Venous thromboembolism risk in breast reconstruction has also been extensively studied. Subichin et al. evaluated patients with breast reconstruction with similar comorbidities and stratified venous thromboembolism risk based on the type of reconstruction. Pedicled transverse rectus abdominis myocutaneous (TRAM) reconstruction was an independent risk factor for venous thromboembolism in 300 patients.[48] Despite receiving preoperative and postoperative chemical prophylaxis, Sultan et al. found a 6.8 percent venous thromboembolism risk in patients undergoing microsurgical abdominally based breast reconstruction.[49] More recent studies have shown the risk in microsurgical breast reconstruction to be as low as 1.3 percent, with most occurring after discharge. Interesting risk factors included the patient's Elixhauser score, length of stay, and a history of venous thromboembolism.[17]

Tranexamic Acid

Tranexamic acid has gained popularity and is used in a variety of surgical procedures, including hip and knee replacements,[50] cardiac surgery,[51] trauma management,[52] craniosynostosis correction,[53] face lifts,[54] rhinoplasty,[55] and massive weight loss surgery.[56] Tranexamic acid prevents the conversion of plasminogen to plasmin, thereby preventing the breakdown of clot. It also blocks plasmin-induced platelet activation, which allows for a longer duration of platelet activation. It can have a hemostatic effect for up to 17 hours.[57]

Tranexamic acid is administered orally, topically, or intravenously with different venous thromboembolism risk profiles. In a meta-analysis of 276 rhinoplasty patients, tranexamic acid was used intravenously or orally, and there were no thromboembolic events and significant reductions in edema and ecchymosis.[55] In low-risk procedures, such as face lifts and craniosynostosis, there was also a low associated venous thromboembolism risk.[53,54,57]

The effects on high-risk patients undergoing body contouring procedures or free flaps require further study. While there are no adequately powered studies on high-risk plastic surgery patients, intravenous tranexamic acid is associated with a three times higher venous thromboembolism risk in trauma patients.[58] Ausen et al. evaluated the plasma concentration of tranexamic acid in patients after topical versus intravenous administration of tranexamic acid in abdominoplasty patients. The intravenous group had plasma concentrations more than 10 times greater than those of the other groups.[56] These data agree with meta-analysis studies in orthopedic surgery with patients undergoing total joint replacements.[59,60] Therefore, topical administration may offer an acceptable alternative with similar efficacy.
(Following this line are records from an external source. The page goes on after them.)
theorem State.Queues.tellSequencer (s : State) (job : FieldJob) : State.Queues more s (s.tellSequencer job) := by
  refine .of_onlySequencer (s.tellSequencer_only job) ?_
  unfold State.tellSequencer
  split
  · exact State.endSlotIfDue_within rfl
  · exact State.endSlotIfDue_within rfl
  all_goals exact .refl _ _

/-! ### The field bus -/

theorem State.Queues.complete (s : State) (x : Transaction) (r : FieldResult) : State.Queues True s (s.complete x r) := by
  have hgap : State.Queues True s s.enterGap := .of_eq rfl rfl rfl rfl
  have htold : State.Queues True s (s.told x r) := by
    unfold State.told
    split
    · exact hgap
    · exact hgap.trans (State.Works.tellOwners _ x r).toQueues
  rw [State.complete_eq]
  exact (htold.trans (State.Works.creditNode _ _ _).toQueues).trans (.tellSequencer _ _)

theorem State.Queues.grantQueue (s : State) : State.Queues more s s.grantQueue := by
  unfold State.grantQueue
  split
  · next d rest hi =>
    refine ⟨fun h => ?_, .refl _ _, fun h => h, rfl⟩
    have h : (s.oq.isolates ++ s.oq.writes.map (·.channel)).Nodup := h
    rw [hi] at h
    exact (List.nodup_cons.mp h).2
  · next w rest hi hw =>
    refine ⟨fun h => ?_, .refl _ _, fun h => h, rfl⟩
    have h : (s.oq.isolates ++ s.oq.writes.map (·.channel)).Nodup := h
    rw [hw] at h
    exact h.sublist (List.Sublist.append_left (List.sublist_cons_self _ _) _)
  · exact .refl _ s

theorem State.Queues.grantPoll (s : State) : State.Queues more s s.grantPoll := by
  unfold State.grantPoll
  dsimp only
  split
  · exact .of_eq rfl rfl rfl rfl
  · exact .of_eq rfl rfl rfl rfl
  · exact .refl _ s

theorem State.Queues.arbitrate (s : State) : State.Queues more s s.arbitrate := by
  have hp : ∀ n, State.Queues more s (s.setPassOver n) := fun n => .of_eq rfl rfl rfl rfl
  unfold State.arbitrate
  split
  · exact .refl _ s
  · exact .grantQueue s
  · exact (hp 0).trans (.grantPoll _)
  · split
    · exact (hp 0).trans (.grantPoll _)
    · exact (hp _).trans (.grantQueue _)

theorem State.Queues.takeReading (s : State) (r : Reading) : State.Queues True s (s.takeReading r) := by
  unfold State.takeReading
  split
  · split
    · exact .complete s _ _
    · exact .of_eq rfl rfl rfl rfl
  all_goals exact .of_eq rfl rfl rfl rfl

/-! ### Resets, start-up, the link -/

theorem State.Queues.resetAndLoad (s : State) : State.Queues more s s.resetAndLoad := by
  have h : ∀ (t : Tables) (v : Bool), State.Queues more s (s.resetAround t v) := fun t v =>
    ⟨fun _ => List.nodup_nil, .of_sublist (List.nil_sublist _), fun _ => Nat.zero_le _, rfl⟩
  unfold State.resetAndLoad
  split
  · exact h _ _
  · exact h _ _

theorem State.Queues.startUpStep (s : State) : State.Queues more s s.startUpStep := by
  have hmgx : ∀ k, State.Queues more s (s.setMgx { s.mgx with startUpStep := k }) := fun k => .of_eq rfl rfl rfl rfl
  unfold State.startUpStep
  split
  · exact .refl _ s
  · have hnext := hmgx (if s.mgx.startUpStep = 25 then 25 else s.mgx.startUpStep + 1)
    dsimp only
    generalize s.setMgx { s.mgx with startUpStep := if s.mgx.startUpStep = 25 then 25 else s.mgx.startUpStep + 1 } = v at hnext
    refine hnext.trans ?_
    split
    · unfold State.startUpEnable
      split
      · exact (State.Works.enable _ _).toQueues
      · exact .refl _ _
    · by_cases hk : s.mgx.startUpStep = 24
      · rw [if_pos hk]
        unfold State.autostart
        split
        · exact .of_onlySequencer (State.startCycle_only _) (.refl _ _)
        · exact .refl _ _
      · rw [if_neg hk]
        exact .of_eq rfl rfl rfl rfl

theorem State.Queues.startUpRun (n : Nat) : ∀ s : State, State.Queues more s (State.startUpRun n s) := by
  induction n with
  | zero => exact fun s => .refl _ s
  | succ n ih => exact fun s => (State.Queues.startUpStep s).trans (ih _)

theorem State.Queues.queueFrame (s : State) (payload : List Byte) : State.Queues more s (s.queueFrame payload) := by
  unfold State.queueFrame
  split
  · next hlen =>
    refine ⟨fun h => h, .refl _ _, fun _ => ?_, rfl⟩
    simp only [State.ManagementQueueLaw, State.mgx_setMgx, List.length_append, List.length_singleton]
    omega
  · exact (State.Works.linkError s _).toQueues

theorem State.Queues.transmitted (s : State) (r : Report) : State.Queues more s (s.transmitted r) := by
  unfold State.transmitted
  split
  · exact .of_eq rfl rfl rfl rfl
  · exact (State.Queues.resetAndLoad s).trans (.of_eq rfl rfl rfl rfl)
  all_goals exact .refl _ s

/-! ### Every effect -/

/-- What MGX makes of the part adds no READBACK and no RESPONSE. -/
theorem State.Commanded.queues (h : s.Commanded u) : State.Queues False s u := by
  cases h with
  | nothing => exact .refl _ s
  | statusCleared => exact .of_eq rfl rfl rfl rfl
  | enabled c hr => exact (State.Works.enable s c).toQueues
  | disabled c hd => exact (State.Works.disable s c).toQueues
  | released c hr => exact (State.Works.release s c).toQueues
  | allNarrowed => exact (State.Works.modAll s _).toQueues
  | narrowed c => exact (State.Works.modCh s c _).toQueues
  | injected c value n hd => exact (State.Works.modCh s c _).toQueues
  | flushed => exact (State.Works.flush s).toQueues
  | bypassed on => exact (State.Works.setBypass s on).toQueues
  | restartPending => exact .of_eq rfl rfl rfl rfl
  | saving => exact .of_eq rfl rfl rfl rfl
  | clearing => exact .of_eq rfl rfl rfl rfl
  | entryWritten c e hd he => exact .of_eq (by simp) (by simp) (by simp) (by simp)
  | sequenceWritten r => exact .of_eq rfl rfl rfl rfl
  | expectedWritten n b hn => exact (State.Works.modNode s n _).toQueues
  | presetsWritten list => exact .of_eq rfl rfl rfl rfl
  | configWritten p => exact (State.Works.writeConfig s p).toQueues
  | walkStarted hi => exact .of_onlySequencer s.startCycle_only (.refl _ _)
  | walkStopped => exact .of_onlySequencer s.stopSequence_only s.stopSequence_within
  | presetsApplied a n => exact (State.Works.startApply s a n).toQueues
  | presetsAborted => exact ((State.Works.setPru s _).trans (.offerPart _ _)).toQueues

/-- A frame that MGX takes leaves at most 22 READBACK and RESPONSE entries, so its RESPONSE is at most the 23rd (R164, R174). -/
theorem State.Queues.answered {w : State} (h : s.mgxMayTake = true) (hw : s.dropFrame.Answered w) : State.Queues True s w := by
  obtain ⟨v, tag, cmd, k, data, e, hv, rfl⟩ := hw
  have hq := hv.queues
  have hlt : s.rq.countP Report.isBounded ≤ 22 := by
    refine State.bounded_of_lt_highWater ?_
    simp only [State.mgxMayTake, Bool.and_eq_true, decide_eq_true_eq] at h
    exact h.1.2
  have hv22 : v.rq.countP Report.isBounded ≤ 22 := by
    rcases hq.reports.bounded with hb | ⟨hf, -⟩
    · exact hb.trans hlt
    · exact hf.elim
  refine ⟨hq.output, ?_, fun hm => hq.frames ?_, hq.pending⟩
  · have hr : Within True s.rq v.rq := ⟨hq.reports.alarms, hq.reports.parts, Or.inr ⟨trivial, by omega⟩⟩
    exact hr.trans (within_placed rfl hv22 trivial)
  · exact le_trans (by simp [State.dropFrame]) (show s.mgx.queue.length ≤ 4 from hm)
In the absence of firm data regarding plastic surgery patients with high Caprini scores, it would be prudent to avoid intravenous tranexamic acid in these patients. There is insufficient evidence regarding oral administration to make a recommendation.

Validating the risks of general anesthesia, office-based ultrasound, flying, hormone replacement therapy, type of procedure, and use of tranexamic acid represents the next frontier in determining how to manage venous thromboembolism risk in plastic surgery. When patients have a Caprini score equal to or greater than 8, the above risk factors should be taken more seriously and modified when possible (Table 3).